The ‘Leonine Prayers’ originated in 1884, when Pope Leo XIII ordered certain prayers to be said after Low Mass, in defense of the independence of the Holy See. God’s help was sought for a satisfactory solution to the loss of the Pope’s temporal sovereignty, which deprived him of the independence felt to be required for effective use of his spiritual authority. The prayer to St Michael described above was added to the Leonine Prayers in 1886.

The Pope’s status as a temporal leader was restored in 1929 by the creation of the State of Vatican City, and in the following year, Pope Pius XI ordered that the intention for which these prayers should from then on be offered was “to permit tranquility and freedom to profess the faith to be restored to the afflicted people of Russia”.

The practice of reciting this and the other Leonine prayers after Mass was officially suppressed by the 26 September 1964 Instruction Inter Oecumenici which came into effect on 7 March 1965.

Removing the obligation to recite this prayer (along with the three Hail Mary’s, the Hail Holy Queen, and the prayer for the Church) after Low Mass did not mean forbidding its use either privately or publicly in other circumstances, but not at Mass time.
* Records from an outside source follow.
/-- Settles O52, by the layouts of the three registers. -/
theorem readsOfPackedRegisters : Obligations.ReadsOfPackedRegisters := by
  intro s
  obtain ⟨-, hinit, -, -, hstatus, -, hconfig, -⟩ := exec_read s
  obtain ⟨hmode, hflags⟩ := s.statusByte_getLsbD
  obtain ⟨hcar, hptt, hadc, hout, hproto, hill, hfatal⟩ := hflags
  exact ⟨s.initByte, s.statusByte, s.configByte, hinit, hstatus, hconfig, s.initByte_toNat,
    hmode.trans s.mode.bit_eq_decide, hcar, hptt, hadc, hout, hproto, hill, hfatal, s.configByte_toNat⟩

end Sys2Proof.Machine
end

section
/-!
PROOFS. The bound channel decides nothing but itself and the read of INITREG (43_host_interface.md R181; 10_state.md
R37): two blocks that differ in CHAN alone go through the same cycle side by side.
-/

namespace Sys2Proof.Machine

variable {s t t' : State} {w : OpWord} {i : Instr} {k : Byte} {c : Channel}

/-- `s` with CHAN `c` in the place of its own. -/
def State.withChan (c : Channel) (s : State) : State := { s with chan := c }

/-! #### The shared operations -/

/-- The halted gate (R214) does not look at CHAN. -/
theorem State.unlessHalted_withChan (s after : State) (c : Channel) :
    (s.withChan c).unlessHalted (after.withChan c) = (s.unlessHalted after).withChan c :=
  (apply_ite (State.withChan c) _ s after).symm

theorem State.setFlag_withChan (s : State) (f : ErrorFlag) (c : Channel) :
    (s.withChan c).setFlag f = (s.setFlag f).withChan c := by
  cases f <;> rfl

theorem State.acceptTick_withChan (s : State) (b : Byte) (c : Channel) :
    (s.withChan c).acceptTick b = (s.acceptTick b).withChan c := by
  unfold State.acceptTick State.withChan
  cases s.strat <;> rfl

/-- A gated effect that does not look at CHAN is the same in a block with another CHAN. -/
theorem next_unlessHalted_withChan {after after' : State} (h : after' = after.withChan c) :
    (.next ((s.withChan c).unlessHalted after') : Result) = .next ((s.unlessHalted after).withChan c) := by
  rw [h, State.unlessHalted_withChan]

theorem ite_withChan {u u' : State} {q : Prop} [Decidable q] (ht : t' = t.withChan c) (hu : u' = u.withChan c) :
    (if q then t' else u') = (if q then t else u).withChan c := by
  rw [ht, hu, apply_ite (State.withChan c)]

/-! #### The operations -/

/-- An operation other than INIT and the read of INITREG does the same in a block with another CHAN (R181). -/
theorem exec_withChan (hinit : ∀ k, i ≠ .init k) (hread : i ≠ .rdInit) (h : exec i s = .next t) :
    exec i (s.withChan c) = .next (t.withChan c) := by
  cases i with
  | init k => exact absurd rfl (hinit k)
  | rdInit => exact absurd rfl hread
  | sample adc => cases h; exact next_unlessHalted_withChan (ite_withChan rfl rfl)
  | tick b => cases h; exact next_unlessHalted_withChan (ite_withChan (s.acceptTick_withChan b c) rfl)
  | startTx | stopTx => cases h; exact next_unlessHalted_withChan (ite_withChan rfl (s.setFlag_withChan _ c))
  | clrErr | wrGain | wrThresh | wrPort => cases h; exact next_unlessHalted_withChan rfl
  | nop | rdCmd | rdGain | rdThresh | rdStatus | rdPtp | rdConfig | rdDuty | rdPort | rdCond => cases h; rfl

/-- `t` is what a block in the state `s` becomes, and `t'` what the same block with CHAN `c` becomes: each holds its own
channel still and they differ in nothing else, or they are the same. -/
def State.StaysApart (s : State) (c : Channel) (t t' : State) : Prop :=
  (t.chan = s.chan ∧ t' = t.withChan c) ∨ t' = t

/-- An INIT that binds gives both blocks its channel; any other leaves them apart (R182, R183). -/
theorem exec_init_withChan (h : exec (.init k) s = .next t) :
    ∃ t', exec (.init k) (s.withChan c) = .next t' ∧ s.StaysApart c t t' := by
  cases exec_effect h with
  | halted hf => exact ⟨_, exec_init_of_halted (s := s.withChan c) hf, .inl ⟨rfl, rfl⟩⟩
  | answered haddr => cases haddr
  | bound _ hrun hi hk => exact ⟨_, exec_init_of_supported (s := s.withChan c) hrun hi hk, .inr rfl⟩
  | fatalInit _ hrun hi hk => exact ⟨_, exec_init_of_unsupported (s := s.withChan c) hrun hi hk, .inl ⟨rfl, rfl⟩⟩
  | initMisused _ hrun hi => exact ⟨_, exec_init_of_inited (s := s.withChan c) hrun hi, .inl ⟨rfl, rfl⟩⟩

theorem exec_staysApart (hread : i ≠ .rdInit) (h : exec i s = .next t) :
    ∃ t', exec i (s.withChan c) = .next t' ∧ s.StaysApart c t t' := by
  by_cases hinit : ∃ k, i = .init k
  · obtain ⟨k, rfl⟩ := hinit
    exact exec_init_withChan h
  · have hne : ∀ k, i ≠ .init k := not_exists.mp hinit
    obtain ⟨-, hchan⟩ : s.SameBinding t := (exec_binding h).resolve_right fun ⟨k, hk, _⟩ => hne k hk
    exact ⟨_, exec_withChan hne hread h, .inl ⟨hchan, rfl⟩⟩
And thirty years later in his Regina Caeli Address on Sunday 24 April 1994, Pope John Paul II recommended its use, saying:

May prayer strengthen us for the spiritual battle that the Letter to the Ephesians speaks of: ‘Be strong in the Lord and in the strength of his might’ (Ephesians 6:10). The Book of Revelation refers to this same battle, recalling before our eyes the image of St Michael the Archangel (cf. Revelation 12:7). Pope Leo XIII certainly had this picture in mind when, at the end of the last century, he brought in, throughout the Church, a special prayer to St Michael: ‘Saint Michael the Archangel, defend us in battle. Be our protection against the wickedness and snares of the devil…’ Although this prayer is no longer recited at the end of Mass, I ask everyone not to forget it and to recite it to obtain help in the battle against the forces of darkness and against the spirit of this world.

My wife and I say this prayer daily, at the end of our morning prayers. It can only help.

And right now, let’s face it: we all need all the help we can get.